I’ve been apprehensive about writing a body positivity post because I’m not an expert. In fact, I’m a young woman still trying to find her own sense of what it means to be confident about her own body. I have mixed feelings about what beauty and body positivity actually mean. So I thought the best thing to do was to share my journey up to this point.
The heavy chick that loves Harry Potter
Up until the last year or so I’ve known my “label” in society. I was the heavy girl who participated in activities but never said much: forever keeping my nose in a book (mostly Harry Potter) out of concern about being noticed too much. It’s not to say I wasn’t social, I definitely was but in a much less confident way. To me, social gatherings meant photographs; whether it was pre-game photos with the girls before a night out in college, a team photo at a sporting event or just a friend wanting to take a selfie. Cameras were everywhere and internally I wanted to hide.
Dress-up is only for dolls
I conveyed a false confidence but secretly dreaded getting dressed up because being “plus-sized” meant limited clothing choices. This is partially because although I was heavy I’ve never been curvy so most clothes I liked in my measly section of the store weren’t made to fit my body. Plus I’ll be honest some of the designs they put on clothes sizes 14 and up can just be heinous and ghastly. I can’t tell you how many times I threw something back on the rack in disgust thinking, “Who in the hell picked this pattern?!”
I honestly said to my mom after a particularly frustrating shopping trip, “I feel like designers are taking left over scraps of crappy patterns, stitching them together in the dark and then putting them on the rack to be sold to girls like me.” In other words, I felt like the fashion industry didn’t give a crap about my self-expression because I wasn’t in the straight-sized category.
By reading this you may be thinking, “wow this girl is insecure.” When it came to my own body image I absolutely was but not when it came to other things.

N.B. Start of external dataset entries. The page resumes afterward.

-- ==== Sys2Proof/Decode.lean ====
section
/-! DEFINITION. The words of the table: no row of the operation table is given bits, so no word spells a command. -/

namespace Sys2Proof

/-- The command a word spells: none, since the table gives no row bits. -/
def decodeTableWord (_nbits _w : Nat) : Option Instr := none

end Sys2Proof
end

I grew up in a household where hard work and your smarts were paramount. So in the grand scheme of things focusing on being beautiful wasn’t made a priority.
I remember when I was younger and got my heart broken for the first time because a guy chose the girl that was “thinner and prettier” by societies standards. My Dad told me something I didn’t realize was going to be very important for me in my life. He said, “You don’t need someone to complete you. You’re already a smart, independent, driven young woman – go after what you want and the rest will follow.” He was right and YES I’m actually admitting that Dad. So as I got older I shifted my focus to what made me happy which was building my career and entering into those situations with confidence. But instead of conquering my issues with body image I buried them.

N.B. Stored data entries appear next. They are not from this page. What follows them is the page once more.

-- ==== Sys2Proof/Machine/State.lean ====
section
/-! DEFINITION. The state of the part: every register, memory, queue, counter, mode and pin the spec gives it,
as plain data, block by block.  INVENTORY.md lists each field with its rule and reset value. -/

namespace Sys2Proof.Machine

open Sys2Proof

/-- A PMBus regulator entry of the boot configuration (Table 17.7), with VOUT_MODE read once (R414). -/
structure Regulator where
  addr : Nat
  page : Nat
  rail : Nat
  pout : Bool
  answered : Option Nat := none
  mw : Nat := 0
  deriving DecidableEq, Repr

/-- How the xSPI master talks to the boot flash: 1S-1S-1S at 25 MHz, or 8D-8D-8D at up to 200 MHz (R442). -/
inductive XspiMode where
  | s1
  | d8
  deriving DecidableEq, Repr

/-- Time, reset, kindling, straps, pins and temperature. -/
structure Sys where
  now : Nat := 0
  resetN : Bool := false
  pwrOk : Bool := true
  damped : Bool := false
  step : Nat := 1
  /-- when the present kindling step began -/
  stepAt : Nat := 0
  stopped : Bool := false
  ready : Bool := false
  faults : Nat := 0
  endB : Bool := false
  boot : BitVec 2 := 0
  strapHost : Bool := true
  gpioIn : BitVec 16 := 0
  gpioFunc : Tab Nat := []
  gpioOd : Tab Bool := []
  gpioLock : Bool := false
  gpio15Low : Option Nat := none
  tj : Int := 0
  tjSensor : Nat := 0
  tjWarn : Bool := false
  tjCrit : Bool := false
  tjHot : Option Nat := none
  tjCool : Option Nat := none
  bootSlot : Nat := 0xFF
  fw : Word := 0
  fwJournal : Nat := 0
  bootCmds : List (Nat × CmdPkt) := []
  regulators : List Regulator := []
  /-- lanes that failed calibration in step 6, by the numbers of HEARTH_TREND_EYE (R406) -/
  lanesFailed : List Nat := []
  /-- the instruction the TAP holds, and whether a test instruction acts (R445) -/
  jtag : TapOp := .idcode
  jtagTest : Bool := false
  /-- the mode of the xSPI port, and whether the part drives its pins (R410, R442) -/
  xspi : XspiMode := .s1
  xspiDriven : Bool := false
  deriving DecidableEq, Repr

/-- Maintenance mode (R425, R426). -/
structure Maint where
  unlocked : Bool := false
  armed : Option Nat := none
  unlockedAt : Nat := 0
  disable : Bool := false
  timeout : Nat := 600
  byGpio : Bool := false
  deriving DecidableEq, Repr

/-- An entry of the event queue (Table 15.3). -/
structure EvEntry where
  event : Nat
  lost : Bool
  time : Nat
  cfn : Nat
  inst : Nat
  arg : Nat
  count : Nat
  deriving DecidableEq, Repr

/-- Events (R368 to R375). -/
structure Ev where
  pend : BitVec 384 := 0
  mask : BitVec 384 := BitVec.allOnes 384
  ring : BitVec 384 := BitVec.allOnes 384
  irqEn : BitVec 12 := 0
  queue : List EvEntry := []
  lostCount : Nat := 0
  lostTime : Nat := 0
  lostCfn : Nat := 0
  eseq : Nat := 1
  level : List Nat := []
  msixTable : Tab Word := []
  msixPba : BitVec 16 := 0
  msixFnMask : Bool := false
  deriving DecidableEq, Repr

/-- A log entry (Table 12.10); `sev` holds severity and fault class. -/
structure LogEntry where
  lseq : Nat
  time : Nat
  cfn : Nat
  severity : Nat
  faultClass : Nat
  gleaned : Bool
  toA : Bool
  toB : Bool
  coalesced : Bool
  source : Nat
  inst : Nat
  code : Nat
  count : Nat
  last : Nat
  arg : Nat
  deriving DecidableEq, Repr

/-- An open coalescing window (R321). -/
structure LogWindow where
  source : Nat
  inst : Nat
  code : Nat
  opened : Nat
  count : Nat
  last : Nat
  deriving DecidableEq, Repr

/-- The log, its banks and the ember log (R320 to R325, R429). -/
structure Log where
  bankA : Tab LogEntry := []
  bankB : Tab LogEntry := []
  failA : Bool := false
  failB : Bool := false
  full : Bool := false
  spares : Nat := 2
  emberOn : Bool := false
  ember : Tab LogEntry := []
  emberNext : Nat := 0
  nextSeq : Nat := 1
  windows : List LogWindow := []
  intake : List LogEntry := []
  rewrites : List LogWindow := []
  lostCount : Nat := 0
  lostTime : Nat := 0
  lostCfn : Nat := 0
  lostLast : Nat := 0
  lostBlocks : List Nat := []
  copying : Option Bool := none
  page : Nat := 0
  deriving DecidableEq, Repr

/-- A reply waiting to be written (R331, R340). -/
structure Reply where
  uart : Bool
  opcode : Nat
  flags : Byte
  tag : Word
  status : Half
  params : List Byte
  deriving DecidableEq, Repr

/-- Why a command owes a final reply (R341). -/
inductive OwedKind where
  | commit
  | load
  | other
  deriving DecidableEq, Repr

/-- A tag memory entry (R341). -/
structure TagEntry where
  tag : Word
  opcode : Nat
  crc : Word
  uart : Bool
  flags : Byte
  reply : Option (Half × List Byte)
  owes : Option OwedKind
  /-- a final reply computed while the Kiln was in reset and not yet sent (R120) -/
  held : Bool := false
  deriving DecidableEq, Repr

/-- Host interface: rings, queues, tag memory, UART (chapter 13). -/
structure HostIf where
  cmdBase : DWord := 0
  cmdSize : Nat := 0
  cmdTail : Word := 0
  cmdHead : Word := 0
  rplBase : DWord := 0
  rplSize : Nat := 0
  rplHead : Word := 0
  rplTail : Word := 0
  evrBase : DWord := 0
  evrSize : Nat := 0
  evrHead : Word := 0
  evrTail : Word := 0
  cmdEn : Bool := false
  rplEn : Bool := false
  evrEn : Bool := false
  wbEn : Bool := false
  ringErr : Bool := false
  dmaErr : Bool := false
  wbAddr : DWord := 0
  rplMod : Word := 0
  rplModDue : Option Nat := none
  cmdQueue : List (Bool × List Byte) := []
  replyQueue : List Reply := []
  tags : List TagEntry := []
  baud : Nat := 115200
  newBaud : Option (Word × Nat) := none
  uartRx : List Byte := []
  lastPacket : Nat := 0
  shadowHost : DWord := 0
  shadowKiln : DWord := 0
  deriving DecidableEq, Repr

/-- A command staged in a transaction or commit. -/
structure Staged where
  tag : Word
  opcode : Nat
  pkt : CmdPkt
  cmd : ConfigCmd
  deriving DecidableEq, Repr

/-- An open transaction (Table 4.9). -/
structure Txn where
  idle : Nat
  lastUse : Nat
  staged : List Staged := []
  deriving DecidableEq, Repr

/-- A gate (R122): group, tag, deadline in frames. -/
structure Gate where
  group : Nat
  tag : Word
  deadline : Nat
  deriving DecidableEq, Repr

Don’t give someone a compliment by putting yourself down
When I went through a health crisis that meant it was necessary for me to lose a large amount of weight so all those body image issues were brought to the surface for the first time. It was a real battle to find my footing as I shed pound after pound through healthy eating and exercise. In one way I felt positive about the direction of my health but my body wasn’t the same. Where did I fit in? What was my label?

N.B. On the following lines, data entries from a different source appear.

/-- Source lines that a layer's pass over band `b` needs: first and last. -/
def passLines (c : Cfg) (b : Nat) (l : Layer) (v : View) : Nat × Nat :=
  match c.regions.get? l.region with
  | none => (0, 0)
  | some r =>
    let (_, vp) := layerPasses l v
    let (_, y0, _, y1) := clippedRect r l
    let top := (max y0 (16 * b : Nat) - (r.y + l.py)).toNat
    let bot := (min y1 (16 * b + bandLines c.canvas b : Nat) - (r.y + l.py)).toNat - 1
    let (t, u) := if bit l.mirror 1 then (l.ph - 1 - bot, l.ph - 1 - top) else (top, bot)
    ((clampInt ((vp.at t).1 - 2) vp.lo vp.hi).toNat, (clampInt ((vp.at u).1 + 3) vp.lo vp.hi).toNat)

/-- Source columns that a layer's pass over its view fetches: first and last. -/
def passColumns (l : Layer) (v : View) : Nat × Nat :=
  let (hp, _) := layerPasses l v
  ((clampInt ((hp.at 0).1 - 3) hp.lo hp.hi).toNat, (clampInt ((hp.at (l.pw - 1)).1 + 4) hp.lo hp.hi).toNat)

/-- Blocks of a compressed object that cannot be decoded, over the lines and columns read (R114). -/
def badBlocks (o : Obj) (frame : Nat) (cols lines : Nat × Nat) : Nat :=
  if !o.compressed then 0
  else
    let d := o.data.getD frame (List.replicate (objFrameBytes o) 0)
    let blocks := fun (r : Nat × Nat) => (List.range (r.2 / 8 + 1 - r.1 / 8)).map (r.1 / 8 + ·)
    ((List.range (lines.2 / 4 + 1 - lines.1 / 4)).flatMap fun i => (blocks cols).filter fun j =>
      !blockValid (bytesAt d ((lines.1 / 4 + i) * objPitch true o.w + j * 112) 80)).length

/-- The still that a layer's source shows by a loss action or fallback. -/
def lossStillOf (p : Part) : LayerSource → Option Nat
  | .stream k => (p.cfg.stream k).par.lossStill
  | .converter k _ => (p.cfg.conv k).stream.bind fun n => (p.cfg.stream n).par.lossStill
  | _ => none

/-- What one layer pass counts: bad blocks of objects (R114) and the signals of Table 15.5; a lane uses its two scalers in
turn (R102). -/
def passCounts (n b : Nat) (p : Part) (l : Layer) : Part :=
  let v := layerView p n l
  let (lo, hi) := passLines p.cfg b l v
  let cols := passColumns l v
  let lane := b % 16
  let second := p.comp.turn.contains lane
  let scaler := 2 * lane + b2n second
  let p1 := match l.source, v with
    | .still k, .object o f => countBy blkScale k 0 (badBlocks o f cols (lo, hi)) p
    | .clip k, .object o f => countBy blkScale k 0 (badBlocks o f cols (lo, hi)) p
    | src, .mapped o _ _ => countBy blkScale ((lossStillOf p src).getD 0) 0 (badBlocks o 0 cols (lo, hi)) p
    | _, _ => p
  let p2 := match l.source with
    | .converter k _ => perfSignal 1 0x12 k (hi + 1 - lo) p1
    | _ => p1
  let p3 := perfSignal 3 0x11 lane 1 (perfSignal 2 0x11 scaler (hi + 1 - lo) (perfSignal 2 0x10 scaler 1 p2))
  p3.updComp fun c => { c with turn := if second then c.turn.filter (· != lane) else lane :: c.turn }

/-- Bad blocks of the slate's still over the lines that band `b` shows of it (R114, R147). -/
def slateCounts (n b : Nat) (p : Part) : Part :=
  let s := p.cfg.slate
  match s.still with
  | none => p
  | some k => match p.comp.objs.get? k with
    | none => p
    | some o =>
      let lo := max s.sy (16 * b)
      let hi := min (s.sy + o.h) (16 * b + bandLines p.cfg.canvas b)
      if lo < hi ∧ slateLit p n then countBy blkScale k 0 (badBlocks o 0 (0, o.w - 1) (lo - s.sy, hi - 1 - s.sy)) p else p

/-- Still counts of a band at this frame (R135). -/
def stillCounts (p : Part) (b : Nat) (plots : List DWord) (ok : Bool) : List Nat :=
  let prev := p.comp.prevPlots.getD b []
  let old := p.comp.stills.getD b []
  if !ok || p.comp.prevNoSum.contains b then plots.map fun _ => 0
  else (List.range plots.length).map fun i =>
    if i < prev.length ∧ plots.getD i 0 = prev.getD i 0 then old.getD i 0 + 1 else 1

Now at a size 10-12 (depending on the brand) I was seeing a stark difference in the way society looked at me. Now I get compliments on an outfit or told how pretty I look or how muscular my legs are. It’s unsettling to hear things like that to me but I’m learning that taking compliments is a crucial part of body positivity. But I’ve noticed that a compliment I’m given is often times followed by that person saying something negative about his or her own body. Please remember your words are powerful. What you say about yourself is what you start to believe so be kind.
Show me your best Blue Steel pose
Realizing my need to build body confidence I began searching for ways to show myself I could be comfortable in my own skin. That’s when I saw an ad for an amateur model competition for women who were sizes 10 and up. Having my picture taken was always my worst nightmare so why not take that fear head on? I reached out to my friend Caitlin to help me with this new venture. So armed with only a camera, zero experience, and Caitlin’s knowledge from watching America’s Next Top Model we headed to a park. I had done my hair and make-up to the best of my ability and put on my favorite dress and we just started snapping pictures.
Honestly, Caitlin and I had a blast! I’ve never had more fun taking photos where I’m in the spotlight. I was so grateful that she made this experience relaxing for me. We were just two friends goofing around with a camera without worrying about how professional or beautiful the photos looked. That’s when I realized I could have done this even when I was 60 pounds heavier. I didn’t need to wait to be thinner to enjoy an experience like this with one of my best friends.
No labels needed
After that I was excited to submit my photos to the contest. It doesn’t matter if I hear back or not because that’s not the point. It doesn’t matter that I don’t know what “label” I’m supposed to fall under because I don’t want to be categorized. I finally did something good for my body that didn’t involve excelling at a sport or exercise. It was just simply getting to stand there in a favorite outfit and smile from ear to ear because I felt confident in my own skin.